YOUR OBJECTIVE » Repeat verbatim, and only, the lines of the data below, beginning at the line that contains "let key := if" and stopping after the line that contains "s1.putN key (if done then 4 else 1)".

DATA TO PROCESS »
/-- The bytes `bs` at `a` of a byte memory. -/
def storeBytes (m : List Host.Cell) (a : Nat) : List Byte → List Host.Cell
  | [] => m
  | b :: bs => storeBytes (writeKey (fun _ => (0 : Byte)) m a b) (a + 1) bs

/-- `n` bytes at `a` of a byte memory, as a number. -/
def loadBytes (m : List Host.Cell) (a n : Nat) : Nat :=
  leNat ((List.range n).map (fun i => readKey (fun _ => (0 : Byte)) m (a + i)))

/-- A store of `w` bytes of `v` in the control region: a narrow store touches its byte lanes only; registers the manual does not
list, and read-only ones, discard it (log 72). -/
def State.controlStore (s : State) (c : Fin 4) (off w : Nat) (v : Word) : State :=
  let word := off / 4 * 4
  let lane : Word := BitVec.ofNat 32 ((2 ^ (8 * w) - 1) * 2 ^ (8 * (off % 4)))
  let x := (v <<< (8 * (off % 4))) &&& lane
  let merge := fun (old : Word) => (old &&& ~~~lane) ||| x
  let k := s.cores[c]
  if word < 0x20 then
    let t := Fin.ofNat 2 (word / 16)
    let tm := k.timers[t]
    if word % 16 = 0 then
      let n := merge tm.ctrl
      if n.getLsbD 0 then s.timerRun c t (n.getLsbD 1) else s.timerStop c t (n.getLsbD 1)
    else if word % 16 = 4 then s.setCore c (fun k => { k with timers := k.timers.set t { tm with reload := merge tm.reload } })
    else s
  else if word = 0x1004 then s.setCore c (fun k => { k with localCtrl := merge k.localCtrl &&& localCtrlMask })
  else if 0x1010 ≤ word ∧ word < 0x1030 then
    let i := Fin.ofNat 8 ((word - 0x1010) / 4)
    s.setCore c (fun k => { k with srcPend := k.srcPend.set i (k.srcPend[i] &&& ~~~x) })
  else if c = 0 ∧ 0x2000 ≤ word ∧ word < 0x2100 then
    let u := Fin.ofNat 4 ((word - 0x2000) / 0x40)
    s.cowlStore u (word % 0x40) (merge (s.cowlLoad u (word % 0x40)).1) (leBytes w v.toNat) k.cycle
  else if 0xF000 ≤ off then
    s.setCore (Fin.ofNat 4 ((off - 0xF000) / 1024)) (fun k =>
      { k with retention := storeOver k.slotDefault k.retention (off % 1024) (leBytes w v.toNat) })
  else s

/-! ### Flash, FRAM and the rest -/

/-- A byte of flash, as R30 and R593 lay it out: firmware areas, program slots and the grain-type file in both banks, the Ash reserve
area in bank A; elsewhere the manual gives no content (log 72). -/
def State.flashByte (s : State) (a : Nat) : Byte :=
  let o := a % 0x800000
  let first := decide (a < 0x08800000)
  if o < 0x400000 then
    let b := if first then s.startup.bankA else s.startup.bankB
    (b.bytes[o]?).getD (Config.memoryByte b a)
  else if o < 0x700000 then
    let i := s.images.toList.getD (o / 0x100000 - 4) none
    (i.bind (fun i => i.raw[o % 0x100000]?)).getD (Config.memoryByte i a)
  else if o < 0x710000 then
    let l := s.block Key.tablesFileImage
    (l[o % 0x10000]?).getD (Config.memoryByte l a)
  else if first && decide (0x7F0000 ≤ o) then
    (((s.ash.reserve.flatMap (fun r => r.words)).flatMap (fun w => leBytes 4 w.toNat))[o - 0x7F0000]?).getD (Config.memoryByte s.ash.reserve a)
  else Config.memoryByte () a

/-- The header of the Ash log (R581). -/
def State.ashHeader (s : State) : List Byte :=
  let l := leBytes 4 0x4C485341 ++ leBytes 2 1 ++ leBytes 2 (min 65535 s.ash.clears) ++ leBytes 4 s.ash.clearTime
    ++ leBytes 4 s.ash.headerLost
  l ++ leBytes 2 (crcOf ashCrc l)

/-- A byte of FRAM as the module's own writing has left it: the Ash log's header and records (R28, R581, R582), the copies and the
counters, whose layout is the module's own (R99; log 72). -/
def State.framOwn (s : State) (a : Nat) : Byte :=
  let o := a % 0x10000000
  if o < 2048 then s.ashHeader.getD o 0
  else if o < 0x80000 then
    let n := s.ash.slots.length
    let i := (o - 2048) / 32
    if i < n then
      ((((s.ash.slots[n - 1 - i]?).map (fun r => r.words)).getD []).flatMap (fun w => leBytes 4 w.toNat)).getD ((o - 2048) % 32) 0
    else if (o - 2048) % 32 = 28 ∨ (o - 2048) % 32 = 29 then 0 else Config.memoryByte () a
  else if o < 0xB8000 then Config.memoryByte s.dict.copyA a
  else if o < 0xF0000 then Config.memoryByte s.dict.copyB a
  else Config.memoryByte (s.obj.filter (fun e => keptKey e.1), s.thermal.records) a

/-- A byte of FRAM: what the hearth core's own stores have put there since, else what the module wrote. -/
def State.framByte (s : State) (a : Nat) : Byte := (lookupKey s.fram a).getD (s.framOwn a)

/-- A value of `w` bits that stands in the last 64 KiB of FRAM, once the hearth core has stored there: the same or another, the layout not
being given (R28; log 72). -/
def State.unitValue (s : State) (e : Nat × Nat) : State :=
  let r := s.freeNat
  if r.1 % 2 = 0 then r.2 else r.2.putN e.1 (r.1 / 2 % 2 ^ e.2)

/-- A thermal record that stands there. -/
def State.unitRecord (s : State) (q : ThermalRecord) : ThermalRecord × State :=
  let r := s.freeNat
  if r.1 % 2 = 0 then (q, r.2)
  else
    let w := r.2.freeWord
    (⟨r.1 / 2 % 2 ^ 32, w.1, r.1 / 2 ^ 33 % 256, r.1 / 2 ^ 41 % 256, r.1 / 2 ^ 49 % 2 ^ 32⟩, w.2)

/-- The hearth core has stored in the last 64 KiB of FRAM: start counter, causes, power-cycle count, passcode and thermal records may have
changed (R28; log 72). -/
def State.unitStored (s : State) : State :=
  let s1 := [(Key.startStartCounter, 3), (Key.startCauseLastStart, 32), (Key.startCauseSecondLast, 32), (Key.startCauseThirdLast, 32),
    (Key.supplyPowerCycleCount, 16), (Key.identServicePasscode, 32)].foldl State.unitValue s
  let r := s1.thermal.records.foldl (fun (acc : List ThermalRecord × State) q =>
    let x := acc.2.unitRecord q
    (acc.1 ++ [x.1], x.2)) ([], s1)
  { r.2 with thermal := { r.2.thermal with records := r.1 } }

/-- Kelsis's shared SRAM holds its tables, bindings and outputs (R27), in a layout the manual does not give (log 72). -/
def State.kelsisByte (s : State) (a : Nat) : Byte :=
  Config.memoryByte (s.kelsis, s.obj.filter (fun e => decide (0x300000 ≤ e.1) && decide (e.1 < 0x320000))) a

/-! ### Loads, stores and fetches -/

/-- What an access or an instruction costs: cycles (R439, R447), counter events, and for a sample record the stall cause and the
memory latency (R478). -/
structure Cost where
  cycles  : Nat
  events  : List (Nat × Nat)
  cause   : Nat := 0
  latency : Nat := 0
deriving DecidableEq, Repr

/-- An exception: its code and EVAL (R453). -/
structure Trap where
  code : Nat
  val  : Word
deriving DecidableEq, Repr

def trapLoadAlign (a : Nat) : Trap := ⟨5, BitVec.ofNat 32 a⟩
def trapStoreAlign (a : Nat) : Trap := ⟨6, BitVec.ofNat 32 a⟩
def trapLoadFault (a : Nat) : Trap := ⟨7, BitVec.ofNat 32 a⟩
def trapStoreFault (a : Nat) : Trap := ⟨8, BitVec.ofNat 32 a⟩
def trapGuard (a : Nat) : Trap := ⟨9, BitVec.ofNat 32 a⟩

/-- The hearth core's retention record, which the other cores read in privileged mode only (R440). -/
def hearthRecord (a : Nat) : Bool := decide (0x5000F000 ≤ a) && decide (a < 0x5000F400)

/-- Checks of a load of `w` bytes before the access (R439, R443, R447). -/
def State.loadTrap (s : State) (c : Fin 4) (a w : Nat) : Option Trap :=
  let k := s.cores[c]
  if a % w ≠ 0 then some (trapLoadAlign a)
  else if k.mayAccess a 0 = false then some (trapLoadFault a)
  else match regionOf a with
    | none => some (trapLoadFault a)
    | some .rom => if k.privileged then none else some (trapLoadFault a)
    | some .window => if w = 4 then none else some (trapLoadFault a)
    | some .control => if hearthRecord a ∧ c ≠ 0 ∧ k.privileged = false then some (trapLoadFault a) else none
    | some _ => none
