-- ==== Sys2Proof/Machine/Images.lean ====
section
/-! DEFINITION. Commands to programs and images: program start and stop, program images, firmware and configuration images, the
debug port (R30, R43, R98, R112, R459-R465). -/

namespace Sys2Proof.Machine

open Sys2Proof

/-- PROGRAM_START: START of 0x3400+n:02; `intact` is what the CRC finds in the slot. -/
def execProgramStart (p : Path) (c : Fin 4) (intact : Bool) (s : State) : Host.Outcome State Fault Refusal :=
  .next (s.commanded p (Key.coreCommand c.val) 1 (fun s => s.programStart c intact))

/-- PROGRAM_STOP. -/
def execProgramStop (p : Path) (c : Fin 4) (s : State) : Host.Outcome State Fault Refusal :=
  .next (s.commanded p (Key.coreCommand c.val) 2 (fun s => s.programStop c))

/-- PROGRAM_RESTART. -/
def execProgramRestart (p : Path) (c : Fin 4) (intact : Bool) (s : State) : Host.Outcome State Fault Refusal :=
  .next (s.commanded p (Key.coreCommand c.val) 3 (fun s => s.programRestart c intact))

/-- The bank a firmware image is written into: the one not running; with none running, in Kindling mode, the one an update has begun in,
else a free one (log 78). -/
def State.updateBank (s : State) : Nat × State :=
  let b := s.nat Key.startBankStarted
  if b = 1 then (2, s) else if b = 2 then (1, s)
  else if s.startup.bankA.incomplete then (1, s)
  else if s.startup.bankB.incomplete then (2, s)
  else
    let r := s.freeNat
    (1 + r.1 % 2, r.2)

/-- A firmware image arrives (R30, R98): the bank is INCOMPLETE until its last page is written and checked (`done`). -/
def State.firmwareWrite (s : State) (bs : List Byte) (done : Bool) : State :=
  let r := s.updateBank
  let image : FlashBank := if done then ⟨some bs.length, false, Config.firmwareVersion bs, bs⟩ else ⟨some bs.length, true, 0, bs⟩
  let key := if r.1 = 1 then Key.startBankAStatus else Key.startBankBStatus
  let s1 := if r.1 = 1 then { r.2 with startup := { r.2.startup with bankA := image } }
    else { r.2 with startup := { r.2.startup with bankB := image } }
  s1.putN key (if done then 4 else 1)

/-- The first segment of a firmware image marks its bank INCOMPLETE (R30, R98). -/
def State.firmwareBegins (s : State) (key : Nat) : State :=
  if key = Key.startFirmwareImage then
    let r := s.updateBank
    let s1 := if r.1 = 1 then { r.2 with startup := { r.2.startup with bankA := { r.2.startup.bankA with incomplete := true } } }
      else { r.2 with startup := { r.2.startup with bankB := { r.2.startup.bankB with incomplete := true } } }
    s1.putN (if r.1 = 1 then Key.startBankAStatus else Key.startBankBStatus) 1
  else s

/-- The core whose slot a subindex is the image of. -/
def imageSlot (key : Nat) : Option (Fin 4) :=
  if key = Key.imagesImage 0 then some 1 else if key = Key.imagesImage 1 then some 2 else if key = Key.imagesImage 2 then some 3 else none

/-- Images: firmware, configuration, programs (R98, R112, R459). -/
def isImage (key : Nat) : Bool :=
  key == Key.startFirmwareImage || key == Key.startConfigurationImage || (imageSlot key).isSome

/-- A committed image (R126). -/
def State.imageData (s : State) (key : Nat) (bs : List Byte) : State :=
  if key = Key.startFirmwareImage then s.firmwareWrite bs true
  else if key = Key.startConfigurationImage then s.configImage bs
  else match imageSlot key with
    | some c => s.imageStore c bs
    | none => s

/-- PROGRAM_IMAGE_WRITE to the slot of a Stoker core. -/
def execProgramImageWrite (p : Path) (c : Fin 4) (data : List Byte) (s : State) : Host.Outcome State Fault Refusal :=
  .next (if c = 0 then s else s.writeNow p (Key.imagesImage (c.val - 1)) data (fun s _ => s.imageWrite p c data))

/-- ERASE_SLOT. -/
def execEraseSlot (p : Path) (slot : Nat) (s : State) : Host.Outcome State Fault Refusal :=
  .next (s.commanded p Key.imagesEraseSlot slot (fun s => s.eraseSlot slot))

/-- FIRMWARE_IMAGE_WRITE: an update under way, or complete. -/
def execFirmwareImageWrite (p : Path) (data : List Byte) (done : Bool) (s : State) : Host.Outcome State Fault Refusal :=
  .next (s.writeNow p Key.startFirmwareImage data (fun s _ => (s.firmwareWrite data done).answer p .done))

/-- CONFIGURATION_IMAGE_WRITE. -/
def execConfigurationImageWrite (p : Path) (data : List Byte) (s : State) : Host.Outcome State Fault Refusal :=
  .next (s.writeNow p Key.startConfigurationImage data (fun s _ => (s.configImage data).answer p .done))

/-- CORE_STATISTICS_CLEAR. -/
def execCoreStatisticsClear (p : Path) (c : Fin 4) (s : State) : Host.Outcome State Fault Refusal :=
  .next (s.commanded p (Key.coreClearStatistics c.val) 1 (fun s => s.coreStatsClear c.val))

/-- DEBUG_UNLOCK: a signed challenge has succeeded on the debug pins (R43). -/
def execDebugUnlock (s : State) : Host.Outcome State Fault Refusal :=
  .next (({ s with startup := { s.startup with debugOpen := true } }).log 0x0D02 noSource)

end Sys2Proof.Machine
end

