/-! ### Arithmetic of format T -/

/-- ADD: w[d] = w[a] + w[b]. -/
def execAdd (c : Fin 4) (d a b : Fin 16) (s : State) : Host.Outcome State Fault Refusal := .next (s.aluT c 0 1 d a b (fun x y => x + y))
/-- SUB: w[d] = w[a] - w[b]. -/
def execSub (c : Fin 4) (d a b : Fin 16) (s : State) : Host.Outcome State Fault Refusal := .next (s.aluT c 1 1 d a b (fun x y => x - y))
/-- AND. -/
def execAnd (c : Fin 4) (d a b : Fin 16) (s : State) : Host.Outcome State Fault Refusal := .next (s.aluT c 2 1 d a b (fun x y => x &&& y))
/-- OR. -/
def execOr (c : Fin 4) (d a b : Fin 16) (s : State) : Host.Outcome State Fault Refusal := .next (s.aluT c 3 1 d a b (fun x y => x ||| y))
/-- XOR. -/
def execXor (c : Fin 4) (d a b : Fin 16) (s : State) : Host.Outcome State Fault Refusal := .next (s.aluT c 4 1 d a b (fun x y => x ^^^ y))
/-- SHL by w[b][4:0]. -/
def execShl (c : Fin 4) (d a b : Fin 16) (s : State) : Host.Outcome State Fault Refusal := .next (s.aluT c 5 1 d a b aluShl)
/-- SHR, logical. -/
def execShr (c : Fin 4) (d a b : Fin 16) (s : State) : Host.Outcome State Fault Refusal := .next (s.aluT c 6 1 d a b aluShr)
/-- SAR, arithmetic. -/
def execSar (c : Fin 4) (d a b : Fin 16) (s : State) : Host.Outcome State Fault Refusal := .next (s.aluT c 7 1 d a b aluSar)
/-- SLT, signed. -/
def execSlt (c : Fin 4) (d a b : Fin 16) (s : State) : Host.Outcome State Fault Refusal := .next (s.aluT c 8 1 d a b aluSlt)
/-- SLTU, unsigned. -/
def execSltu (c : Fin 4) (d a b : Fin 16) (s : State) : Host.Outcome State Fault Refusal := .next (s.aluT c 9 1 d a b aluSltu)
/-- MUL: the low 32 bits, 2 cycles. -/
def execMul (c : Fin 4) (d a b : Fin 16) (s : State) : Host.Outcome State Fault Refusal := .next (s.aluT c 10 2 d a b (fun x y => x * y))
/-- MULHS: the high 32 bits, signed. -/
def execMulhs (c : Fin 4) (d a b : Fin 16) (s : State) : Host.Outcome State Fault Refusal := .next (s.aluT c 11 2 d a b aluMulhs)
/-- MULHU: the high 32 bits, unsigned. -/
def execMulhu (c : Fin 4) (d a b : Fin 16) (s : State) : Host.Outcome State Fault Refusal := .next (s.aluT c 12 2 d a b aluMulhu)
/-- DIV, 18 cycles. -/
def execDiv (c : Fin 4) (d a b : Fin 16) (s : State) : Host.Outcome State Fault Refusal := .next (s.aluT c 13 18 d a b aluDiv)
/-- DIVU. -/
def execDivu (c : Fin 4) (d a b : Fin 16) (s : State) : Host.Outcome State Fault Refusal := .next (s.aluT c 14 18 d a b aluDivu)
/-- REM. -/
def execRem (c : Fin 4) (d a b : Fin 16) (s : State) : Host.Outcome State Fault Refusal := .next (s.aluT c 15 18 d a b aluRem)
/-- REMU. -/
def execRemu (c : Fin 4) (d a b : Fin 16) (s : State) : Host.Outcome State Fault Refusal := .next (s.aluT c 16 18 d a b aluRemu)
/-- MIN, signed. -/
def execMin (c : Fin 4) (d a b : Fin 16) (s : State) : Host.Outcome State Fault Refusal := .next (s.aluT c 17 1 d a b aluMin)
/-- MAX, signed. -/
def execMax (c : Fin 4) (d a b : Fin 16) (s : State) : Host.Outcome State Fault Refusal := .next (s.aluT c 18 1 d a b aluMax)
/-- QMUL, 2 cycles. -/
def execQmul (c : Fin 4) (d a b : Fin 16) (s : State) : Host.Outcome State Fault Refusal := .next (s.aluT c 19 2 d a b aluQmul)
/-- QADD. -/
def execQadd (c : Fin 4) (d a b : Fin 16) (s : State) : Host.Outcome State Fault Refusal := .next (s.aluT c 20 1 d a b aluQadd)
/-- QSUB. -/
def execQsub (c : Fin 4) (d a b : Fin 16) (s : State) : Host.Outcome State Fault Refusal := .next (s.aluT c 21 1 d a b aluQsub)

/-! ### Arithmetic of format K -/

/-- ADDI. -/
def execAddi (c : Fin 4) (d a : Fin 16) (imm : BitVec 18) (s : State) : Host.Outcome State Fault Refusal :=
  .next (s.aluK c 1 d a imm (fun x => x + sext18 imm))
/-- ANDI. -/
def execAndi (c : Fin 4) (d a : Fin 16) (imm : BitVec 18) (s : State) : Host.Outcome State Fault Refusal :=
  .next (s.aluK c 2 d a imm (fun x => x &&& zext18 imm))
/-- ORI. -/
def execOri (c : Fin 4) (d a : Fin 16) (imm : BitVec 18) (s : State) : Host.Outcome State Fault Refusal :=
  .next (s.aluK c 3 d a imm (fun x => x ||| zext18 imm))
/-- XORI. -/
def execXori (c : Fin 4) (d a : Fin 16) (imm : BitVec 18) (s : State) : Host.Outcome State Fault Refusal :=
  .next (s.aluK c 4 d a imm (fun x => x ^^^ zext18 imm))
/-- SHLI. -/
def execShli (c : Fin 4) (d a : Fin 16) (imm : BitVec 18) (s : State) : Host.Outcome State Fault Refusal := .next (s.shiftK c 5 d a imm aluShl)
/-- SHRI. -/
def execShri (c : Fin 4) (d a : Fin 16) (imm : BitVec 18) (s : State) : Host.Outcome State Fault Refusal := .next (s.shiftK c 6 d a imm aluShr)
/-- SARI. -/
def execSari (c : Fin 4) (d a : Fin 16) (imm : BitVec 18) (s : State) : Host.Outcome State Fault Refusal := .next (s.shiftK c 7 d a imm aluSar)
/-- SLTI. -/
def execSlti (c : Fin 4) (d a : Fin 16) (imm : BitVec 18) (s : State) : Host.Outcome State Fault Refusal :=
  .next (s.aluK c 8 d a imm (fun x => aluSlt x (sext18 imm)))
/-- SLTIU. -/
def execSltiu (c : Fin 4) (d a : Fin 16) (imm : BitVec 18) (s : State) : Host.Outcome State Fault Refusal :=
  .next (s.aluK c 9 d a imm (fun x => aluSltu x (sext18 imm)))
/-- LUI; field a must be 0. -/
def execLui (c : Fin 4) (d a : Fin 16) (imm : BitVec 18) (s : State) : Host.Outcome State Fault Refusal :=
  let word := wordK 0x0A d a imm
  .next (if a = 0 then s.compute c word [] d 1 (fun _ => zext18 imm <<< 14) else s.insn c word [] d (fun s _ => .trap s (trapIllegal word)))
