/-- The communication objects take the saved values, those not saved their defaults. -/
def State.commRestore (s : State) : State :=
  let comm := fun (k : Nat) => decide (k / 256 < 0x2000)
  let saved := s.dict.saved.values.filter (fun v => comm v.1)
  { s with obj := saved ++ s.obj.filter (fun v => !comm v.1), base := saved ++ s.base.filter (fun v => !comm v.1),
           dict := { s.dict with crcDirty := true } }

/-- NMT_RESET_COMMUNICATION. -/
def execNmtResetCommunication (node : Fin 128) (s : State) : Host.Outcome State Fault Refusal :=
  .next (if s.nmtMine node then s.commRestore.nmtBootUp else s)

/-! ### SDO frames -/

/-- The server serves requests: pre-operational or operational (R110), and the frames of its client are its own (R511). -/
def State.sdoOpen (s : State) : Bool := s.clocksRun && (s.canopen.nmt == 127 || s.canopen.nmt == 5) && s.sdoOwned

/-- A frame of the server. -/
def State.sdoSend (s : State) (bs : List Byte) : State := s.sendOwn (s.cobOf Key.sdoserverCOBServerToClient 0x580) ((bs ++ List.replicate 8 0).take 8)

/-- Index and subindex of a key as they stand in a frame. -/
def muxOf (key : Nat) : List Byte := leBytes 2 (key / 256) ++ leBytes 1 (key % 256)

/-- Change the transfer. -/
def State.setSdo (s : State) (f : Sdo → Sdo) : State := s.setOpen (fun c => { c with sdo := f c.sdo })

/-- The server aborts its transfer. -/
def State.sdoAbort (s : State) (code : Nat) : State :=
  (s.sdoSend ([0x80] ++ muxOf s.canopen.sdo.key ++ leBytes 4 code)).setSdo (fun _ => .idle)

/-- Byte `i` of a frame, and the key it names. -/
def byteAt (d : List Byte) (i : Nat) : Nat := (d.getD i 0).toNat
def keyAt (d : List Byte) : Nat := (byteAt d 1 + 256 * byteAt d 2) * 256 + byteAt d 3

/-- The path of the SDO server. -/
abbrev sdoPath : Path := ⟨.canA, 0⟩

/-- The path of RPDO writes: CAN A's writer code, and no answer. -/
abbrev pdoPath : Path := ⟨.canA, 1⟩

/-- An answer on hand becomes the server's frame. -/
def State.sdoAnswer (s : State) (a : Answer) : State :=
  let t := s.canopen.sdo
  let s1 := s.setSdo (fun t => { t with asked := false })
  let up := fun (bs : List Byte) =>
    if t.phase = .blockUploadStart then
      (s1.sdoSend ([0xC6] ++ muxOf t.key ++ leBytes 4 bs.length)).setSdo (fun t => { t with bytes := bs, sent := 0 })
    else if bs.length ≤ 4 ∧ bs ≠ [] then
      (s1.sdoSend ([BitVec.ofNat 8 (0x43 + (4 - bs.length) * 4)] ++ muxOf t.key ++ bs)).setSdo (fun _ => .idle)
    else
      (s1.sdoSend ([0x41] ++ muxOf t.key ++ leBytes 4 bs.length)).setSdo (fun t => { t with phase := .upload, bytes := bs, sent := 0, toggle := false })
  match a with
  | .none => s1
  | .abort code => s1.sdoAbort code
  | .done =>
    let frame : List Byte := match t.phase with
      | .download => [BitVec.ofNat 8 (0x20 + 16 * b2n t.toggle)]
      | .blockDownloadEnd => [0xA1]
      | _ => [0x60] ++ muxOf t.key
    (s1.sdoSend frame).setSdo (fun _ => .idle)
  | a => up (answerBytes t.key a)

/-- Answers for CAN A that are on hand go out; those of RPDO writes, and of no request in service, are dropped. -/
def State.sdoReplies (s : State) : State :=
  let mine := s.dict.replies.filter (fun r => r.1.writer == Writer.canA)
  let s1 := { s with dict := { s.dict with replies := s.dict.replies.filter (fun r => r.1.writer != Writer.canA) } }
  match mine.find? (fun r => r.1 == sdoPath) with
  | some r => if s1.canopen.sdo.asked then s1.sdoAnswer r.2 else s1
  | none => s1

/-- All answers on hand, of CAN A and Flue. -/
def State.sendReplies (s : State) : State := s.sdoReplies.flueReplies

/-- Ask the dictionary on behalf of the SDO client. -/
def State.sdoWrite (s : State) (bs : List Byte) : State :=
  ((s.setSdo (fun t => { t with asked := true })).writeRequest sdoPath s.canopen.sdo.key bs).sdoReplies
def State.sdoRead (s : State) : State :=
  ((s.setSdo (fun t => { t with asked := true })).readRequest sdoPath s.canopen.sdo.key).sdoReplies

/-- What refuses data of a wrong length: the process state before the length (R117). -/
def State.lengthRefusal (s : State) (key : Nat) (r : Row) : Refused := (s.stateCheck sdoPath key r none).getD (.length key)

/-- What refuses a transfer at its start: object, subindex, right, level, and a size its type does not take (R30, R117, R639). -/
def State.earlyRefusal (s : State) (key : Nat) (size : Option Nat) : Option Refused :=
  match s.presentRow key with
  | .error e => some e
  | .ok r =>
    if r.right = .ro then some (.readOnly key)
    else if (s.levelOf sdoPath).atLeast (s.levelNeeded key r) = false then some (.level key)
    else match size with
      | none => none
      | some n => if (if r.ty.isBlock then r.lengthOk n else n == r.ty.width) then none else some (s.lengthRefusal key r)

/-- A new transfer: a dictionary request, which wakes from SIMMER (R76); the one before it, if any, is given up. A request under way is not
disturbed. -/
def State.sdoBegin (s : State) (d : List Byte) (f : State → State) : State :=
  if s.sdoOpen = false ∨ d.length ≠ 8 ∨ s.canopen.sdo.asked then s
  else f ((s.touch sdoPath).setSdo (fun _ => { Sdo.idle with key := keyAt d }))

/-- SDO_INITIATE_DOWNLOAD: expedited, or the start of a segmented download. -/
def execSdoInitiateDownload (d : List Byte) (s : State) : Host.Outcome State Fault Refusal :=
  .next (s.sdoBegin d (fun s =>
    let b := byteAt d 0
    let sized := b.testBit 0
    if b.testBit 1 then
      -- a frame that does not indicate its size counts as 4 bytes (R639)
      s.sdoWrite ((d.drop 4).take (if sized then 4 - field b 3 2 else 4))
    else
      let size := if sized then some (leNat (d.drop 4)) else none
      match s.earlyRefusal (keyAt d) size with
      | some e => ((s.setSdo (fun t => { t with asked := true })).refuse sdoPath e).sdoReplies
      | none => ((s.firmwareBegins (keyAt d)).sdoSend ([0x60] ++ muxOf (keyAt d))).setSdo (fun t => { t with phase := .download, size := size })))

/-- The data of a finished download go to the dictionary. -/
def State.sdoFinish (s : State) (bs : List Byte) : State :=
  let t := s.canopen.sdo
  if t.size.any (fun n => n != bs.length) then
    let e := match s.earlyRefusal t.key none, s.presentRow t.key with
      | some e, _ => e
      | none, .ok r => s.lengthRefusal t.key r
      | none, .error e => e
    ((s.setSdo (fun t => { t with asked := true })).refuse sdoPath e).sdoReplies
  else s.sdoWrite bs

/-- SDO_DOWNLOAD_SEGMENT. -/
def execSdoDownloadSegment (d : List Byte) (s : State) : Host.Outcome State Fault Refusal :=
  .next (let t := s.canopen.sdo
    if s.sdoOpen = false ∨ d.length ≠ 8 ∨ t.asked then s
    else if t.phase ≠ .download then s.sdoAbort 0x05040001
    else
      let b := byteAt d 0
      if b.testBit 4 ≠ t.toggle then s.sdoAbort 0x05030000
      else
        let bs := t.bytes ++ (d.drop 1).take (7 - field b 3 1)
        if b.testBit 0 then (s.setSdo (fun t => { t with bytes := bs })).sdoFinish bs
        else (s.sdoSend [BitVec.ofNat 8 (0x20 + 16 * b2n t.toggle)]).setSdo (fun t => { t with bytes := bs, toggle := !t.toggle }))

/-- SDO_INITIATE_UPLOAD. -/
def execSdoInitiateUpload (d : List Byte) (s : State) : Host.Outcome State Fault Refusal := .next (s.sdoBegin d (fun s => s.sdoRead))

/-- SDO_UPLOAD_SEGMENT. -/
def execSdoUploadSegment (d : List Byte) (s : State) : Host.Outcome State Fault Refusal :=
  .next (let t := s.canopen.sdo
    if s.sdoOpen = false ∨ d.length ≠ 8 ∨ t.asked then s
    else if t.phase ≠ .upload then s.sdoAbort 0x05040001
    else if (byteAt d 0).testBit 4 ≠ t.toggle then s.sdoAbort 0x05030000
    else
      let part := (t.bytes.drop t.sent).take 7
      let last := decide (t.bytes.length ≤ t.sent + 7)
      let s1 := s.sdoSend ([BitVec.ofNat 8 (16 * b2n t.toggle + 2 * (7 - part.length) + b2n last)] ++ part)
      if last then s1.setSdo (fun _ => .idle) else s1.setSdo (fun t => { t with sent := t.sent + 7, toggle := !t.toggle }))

TASK RESPONSE »
  let key := if r.1 = 1 then Key.startBankAStatus else Key.startBankBStatus
  let s1 := if r.1 = 1 then { r.2 with startup := { r.2.startup with bankA := image } }
    else { r.2 with startup := { r.2.startup with bankB := image } }
  s1.putN key (if done then 4 else 1)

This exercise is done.